Stored data
◆ ◆ ◆ ◆

-- ==== Sys2Proof/Machine/Plates.lean ====
section
/-! DEFINITION. Plates, their ownership at a vector instruction, vector faults and the rounding draws of the lanes
(R137-R140, R157, R158, R162, R180). -/
namespace Sys2Proof.Machine

/-! ### Plate words (R137) -/

/-- Row r of plate p. -/
def Core.plateRow (k : Core) (p : BitVec 4) (r : Nat) : Vector W32 64 :=
  Tbl.get (Vector.replicate 64 0) k.plates (p.toNat * 64 + r)

def Core.plateWord (k : Core) (p : BitVec 4) (r : Nat) (c : Fin 64) : W32 := (k.plateRow p r)[c]

def Core.setRow (k : Core) (p : BitVec 4) (r : Nat) (v : Vector W32 64) : Core :=
  { k with plates := Tbl.set (Vector.replicate 64 0) k.plates (p.toNat * 64 + r) v }

/-- Write all 64 rows of a plate. -/
def Core.setPlate (k : Core) (p : BitVec 4) (g : Nat → Vector W32 64) : Core :=
  (List.range 64).foldl (fun k r => k.setRow p r (g r)) k

/-- The indications of a run of elements (R63, R157). -/
structure Marks where
  nan : Bool
  ovf : Bool
  perm : Bool
deriving DecidableEq, Repr

def Marks.none : Marks := ⟨false, false, false⟩
def Marks.or (a b : Marks) : Marks := ⟨a.nan || b.nan, a.ovf || b.ovf, a.perm || b.perm⟩
def Conv.marks (c : Conv) : Marks := ⟨c.nan, c.ovf, false⟩
def anyMarks (l : List Conv) : Marks := ⟨l.any Conv.nan, l.any Conv.ovf, false⟩

/-- OR indications into a stream's vector flags. -/
def Core.mark (k : Core) (t : Fin 4) (m : Marks) : Core := k.orVec t m.nan m.ovf m.perm

/-! ### Faults (R158) -/

inductive VecCode where
  | poisonLoad | loadXlate | storeXlate | plateOwner | align | mxShape
deriving DecidableEq, Repr

def VecCode.num : VecCode → Nat
  | .poisonLoad => 1 | .loadXlate => 2 | .storeXlate => 3 | .plateOwner => 4 | .align => 5 | .mxShape => 6

/-- The record of `core.vx.fault` (R169). -/
def vecRecord (t : Fin 4) (code : VecCode) (row col : Nat) (plate : BitVec 4) : Word :=
  0x8000000000000000#64 ||| at' t.val 60 ||| at' code.num 56 ||| at' row 50 ||| at' col 44 ||| at' plate.toNat 40

/-- A vector fault: the record, and the trap whose DETAIL copies it. -/
def State.vecFault (s : State) (a : At) (code : VecCode) (row col : Nat) (plate : BitVec 4) (addr : Nat) : Issued :=
  let s := s.modCore a.c fun k => { k with vxFault := faultReg k.vxFault (vecRecord a.t code row col plate) }
  .fault s .vector (s.core a.c).vxFault (BitVec.ofNat 48 addr)

/-- Every row of a plate that a faulting load would have written is undefined (R158): free values. -/
def State.scramble (s : State) (c : Fin 96) (p : BitVec 4) : State :=
  let n := s.glob.free
  (s.modCore c fun k => k.setPlate p fun r =>
    Vector.ofFn fun i => Config.free32 (2 * (n + 64 * r + i.val) + 1)).modGlob fun g => { g with free := g.free + 4096 }

/-! ### Ownership (R140, R180) -/

/-- Plates on their way to stream t. -/
def Core.incoming (k : Core) (t : Fin 4) : BitVec 16 :=
  k.streams.toList.foldl (fun m st => st.giving.foldl (fun m x => if x.target = t then m ||| x.mask else m) m) 0

/-- The mask of a list of plates. -/
def plateMask (ps : List (BitVec 4)) : BitVec 16 := ps.foldl (fun m p => m ||| (1#16 <<< p.toNat)) 0

/-- The first named plate that is neither the stream's nor on its way to it. -/
def Core.foreign (k : Core) (t : Fin 4) (ps : List (BitVec 4)) : Option (BitVec 4) :=
  let may := (k.streams[t]).plates ||| k.incoming t
  ps.find? fun p => !may.getLsbD p.toNat

/-- Named plates still in transfer to the stream. -/
def Core.awaited (k : Core) (t : Fin 4) (ps : List (BitVec 4)) : BitVec 16 :=
  plateMask ps &&& k.incoming t &&& ~~~(k.streams[t]).plates

/-- The vector engine, which works in order, is held up by a VTAKE that copies or by the instructions behind it. -/
def Core.vecHeld (k : Core) : Bool := k.vtakeRuns || !k.vecQ.isEmpty

/-- An entry of the handoff queue is claimed (R131). -/
def Core.claim (k : Core) (n : Nat) : Core :=
  { k with handoff := k.handoff.map fun x => if x.id = n then { x with claimed := true } else x }

/-- The instruction goes into the engine's input queue, where there is room, with what it captures at issue (R177). -/
def State.vecAccept (s : State) (i : Instr) (entry : Option Nat) (a : At) : Issued :=
  let k := s.core a.c
  let st := k.streams[a.t]
  if k.vecQ.length < 4 then
    .queued (s.modCore a.c fun k =>
      { (match entry with
         | some n => k.claim n
         | none => k) with
        vecQ := k.vecQ ++ [⟨a.t, i, a.pc, a.insn, a.seqNo, st.vl, st.plates, st.regs, entry⟩] })
  else .stall s .full

/-- A vector instruction that names plates, in the engine: it faults on a foreign plate before it reads or writes
anything (R140). -/
def onPlates (ps : List (BitVec 4)) (body : At → State → Issued) (a : At) (s : State) : Issued :=
  match (s.core a.c).foreign a.t ps with
  | some p => s.vecFault a .plateOwner 0 0 p 0
  | none => body a s

/-- At issue it waits for a plate in transfer (R180). An engine that is held up takes it into its queue, and so does one
whose fill table is full for a line it has to load (R177, R260). -/
def withPlates (i : Instr) (entry : Option Nat) (ps : List (BitVec 4)) (body : At → State → Issued) (a : At) (s : State) :
    Issued :=
  let k := s.core a.c
  if (k.foreign a.t ps).isNone && k.awaited a.t ps != 0 then .stall s (.plate (k.awaited a.t ps))
  else if k.vecHeld then s.vecAccept i (if (k.foreign a.t ps).isNone then entry else none) a
  else match onPlates ps body a s with
    | .stall t .full => t.vecAccept i entry a
    | r => r

/-- The vector length the instruction captures (R138). -/
def State.vlOf (s : State) (a : At) : Nat := (s.stream a.c a.t).vl.toNat

/-! ### Rounding draws of a row (R162) -/

/-- The draws of one row: lane l serves column l mod 64 in rows of parity l div 64; in a packed form each lane draws
for the low half and then for the high half. -/
def Core.rowDraws (k : Core) (r : Nat) (packed : Bool) : List (W32 × W32) × Core :=
  (List.finRange 64).foldl (fun a c =>
    let g := laneGen ⟨(r % 2) * 64 + c.val, by omega⟩
    let (lo, k) := a.2.draw g
    if packed then
      let (hi, k) := k.draw g
      (a.1 ++ [(lo, hi)], k)
    else (a.1 ++ [(lo, 0)], k)) ([], k)

/-- The rounding of the element in half h of column c under a RND field. -/
def rndAt (rnd : BitVec 2) (us : List (W32 × W32)) (c : Nat) (h : Bool) : Rnd :=
  let u := us.getD c (0, 0)
  Rnd.ofField rnd (roundBits (if h then u.2 else u.1))

/-- Halves of a packed word. -/
def halfOf (w : W32) (h : Bool) : W32 := if h then w >>> 16 else w &&& 0xFFFF

def packHalves (lo hi : W32) : W32 := (lo &&& 0xFFFF) ||| (hi <<< 16)

/-- A 16-bit format, whose plates are packed (R137). -/
def Fmt.packed (f : Fmt) : Bool := f == .bf16 || f == .fp16 || f == .int16

end Sys2Proof.Machine
end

◆ ◆ ◆ ◆

Work instruction = Search the entries above for the word "vecHeld" and count the lines that hold it. Reply with only that number.

Answer for this exercise = 2